Inside that folder, hardlinks to the sstable files will be created. So, this snapshot subfolder will contain a complete image of the persisted state of the data, at the point in time of the snapshot.
If you want to get the complete state of the data persisted before the snapshot is taken, you can run nodetool flush to force a flush on one or more tables, emptying the commitlogs and making any data in them into sstables. These folders or the sstables in them can then be copied to remote storage easily using your favorite copy tool such as rsync or scp.
As mentioned previously, make sure that snapshots from different nodes are stored separately. A structure in remote storage with a parent folder for each node, with branches for keyspaces and tables going downward from there, in each node’s folder in the remote directory, is a good way to keep them separate.
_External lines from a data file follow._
def plane (st : PlaneState) (mode : MFmt) : Plane := { Plane.reset with state := st, mode := mode }

/-- Lines of page 4 whose words are all 1.0, dirty in core 0's L1, so that scales read 1. -/
def ones : BitVec 1024 := BitVec.ofNat 1024 (0x3f800000 * ((2 ^ 1024 - 1) / (2 ^ 32 - 1)))
def withScales (s : State) (n : Nat) : State :=
  updCore s 0 fun k => { k with l1 := (List.range n).map fun i => ⟨0x40000 / 128 + i, false, true, false, ones, 0, 0xe00000010000 + 128 * i, 0, 0⟩ }

theorem hyp_MatrixCommands_swap :
    (matrixOf Cluster.reset).Inv ∧ matrixEntry (matrixOf Cluster.reset) (turnCluster (matrixOf Cluster.reset)) = some matrixHead ∧
      (clusterAt (matrixOf Cluster.reset) 0).loading = none ∧ (clusterAt (matrixOf Cluster.reset) 0).shadow.state ≠ .ready ∧
      (clusterAt (matrixOf { Cluster.reset with shadow := plane .ready .int8 }) 0).shadow.state = .ready ∧
      -- the last rows, all rows, no row, and one row too many
      (1 ≤ (1#11).toNat ∧ (1023#10).toNat + (1#11).toNat ≤ 1024) ∧ (1 ≤ (1024#11).toNat ∧ (0#10).toNat + (1024#11).toNat ≤ 1024) ∧
      ¬(1 ≤ (0#11).toNat ∧ (0#10).toNat + (0#11).toNat ≤ 1024) ∧ ¬(1 ≤ (2#11).toNat ∧ (1023#10).toNat + (2#11).toNat ≤ 1024) :=
  ⟨inv_of _ (by decide +kernel), by decide +kernel, by decide +kernel, by decide +kernel, by decide +kernel, by decide, by decide, by decide, by decide⟩

/-- MLDW: an offset that is not a multiple; weights at page 3 and scales at page 4 that all read 1. -/
theorem hyp_MatrixCommands_load :
    (clusterAt (matrixOf Cluster.reset) 0).matrix.position ≠ 1 ∧ (64#32).toNat % 128 ≠ 0 ∧ (32#32).toNat % 64 ≠ 0 ∧
      (let s := withScales (matrixOf Cluster.reset) 8
       let sc := areaOf matrixHead 1 0 1024
       okAnd (areasSegs s 0 1 false [sc]) fun g => !engineWaits s (.matrix 0) (linesOf g) [] && badScale s g sc.addr (agentBytes s g) 256 == none) = true ∧
      (let s := withScales (matrixOf Cluster.reset) 8
       okAnd (matrixAreas s 0 matrixHead [Perm.load, Perm.engine] [[areaOf matrixHead 0 0 65536], [areaOf matrixHead 1 0 1024]]) fun _ => true) = true := by
  decide +kernel

theorem hyp_MatrixCommands_loaded :
    (let s := matrixOf { Cluster.reset with loading := some ⟨matrixHead, .mldw .bf16 0 0 0 0, 0, 0x130000, .bf16⟩ }
     loadReady s 0 && okAnd (agentSegsFrom s (.cluster 0) 1 0x130000 65536 true) fun _ => true) = true := by decide +kernel

/-- MSTRM of one row: refused for its fields (16), a plane that is not READY (17), and modes that do not agree (18); accepted; and with its
token, its scales valid. -/
def stream1 (f : MFmt) (rows : BitVec 11) : Stream := ⟨f, 0, 1, 0, 0, 512, 1023, rows, 0⟩

theorem hyp_MatrixCommands_stream :
    streamFields { Cluster.reset with active := plane .ready .bf16 } (stream1 .bf16 2) = some 16 ∧
      streamFields Cluster.reset (stream1 .bf16 1) = some 17 ∧ streamFields { Cluster.reset with active := plane .ready .int8 } (stream1 .bf16 1) = some 18 ∧
      (let k := { Cluster.reset with active := plane .ready .e5m2 }
       let s := withScales (matrixOf k) 1
       let m := stream1 .e4m3 1
       streamFields k m == none && k.token == false && k.waiting == none && m.rows != m.rowoff &&
         okAnd (matrixAreas s 0 matrixHead [Perm.load, Perm.engine] [(streamRows m).map (actRow matrixHead m), (streamRows m).map (scaleRow matrixHead m)]) (fun _ => true) &&
         okAnd (streamSegs s 0 matrixHead m) (fun g => !engineWaits s (.matrix 0) (linesOf g) []) &&
         okAnd (agentSegsFrom s (.cluster 0) 1 (actRow matrixHead m 0).addr (rowSize .e4m3) true) (fun _ => true) &&
         okAnd (agentSegsFrom s (.cluster 0) 1 (scaleRow matrixHead m 0).addr 64 false) fun gs =>
           badScale s gs (scaleRow matrixHead m 0).addr (agentBytes s gs) 16 == none) = true ∧
      (clusterAt (matrixOf { Cluster.reset with token := true }) 0).token = true := by decide +kernel

/-- MSTORE of the last row, with the least stride each format allows. -/
theorem hyp_MatrixCommands_store :
    (1 ≤ (1#11).toNat ∧ (1023#10).toNat + (1#11).toNat ≤ 1024) ∧ (256 * outSize .fp32 ≤ (1024#16).toNat ∧ (1024#16).toNat % 64 = 0) ∧
      256 * outSize .e4m3 ≤ (256#16).toNat ∧
      (let s := matrixOf Cluster.reset
       okAnd (matrixAreas s 0 matrixHead [Perm.store, Perm.engine] [[areaOf matrixHead 0 0 1024]]) fun g => !engineWaits s (.matrix 0) [] (linesOf g)) = true := by
  decide +kernel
Taking incremental backups
Incremental backups can be turned on in Cassandra. Enabling it means whenever a commitlog is flushed, through normal operations or through a command, which results in a new sstable in the live data directory for a table, a duplicate of that sstable will be created in the ../<keyspace>/backups/ folder for each keyspace. You must maintain and clean up these backups, since the database doesn’t know about them, just like snapshots.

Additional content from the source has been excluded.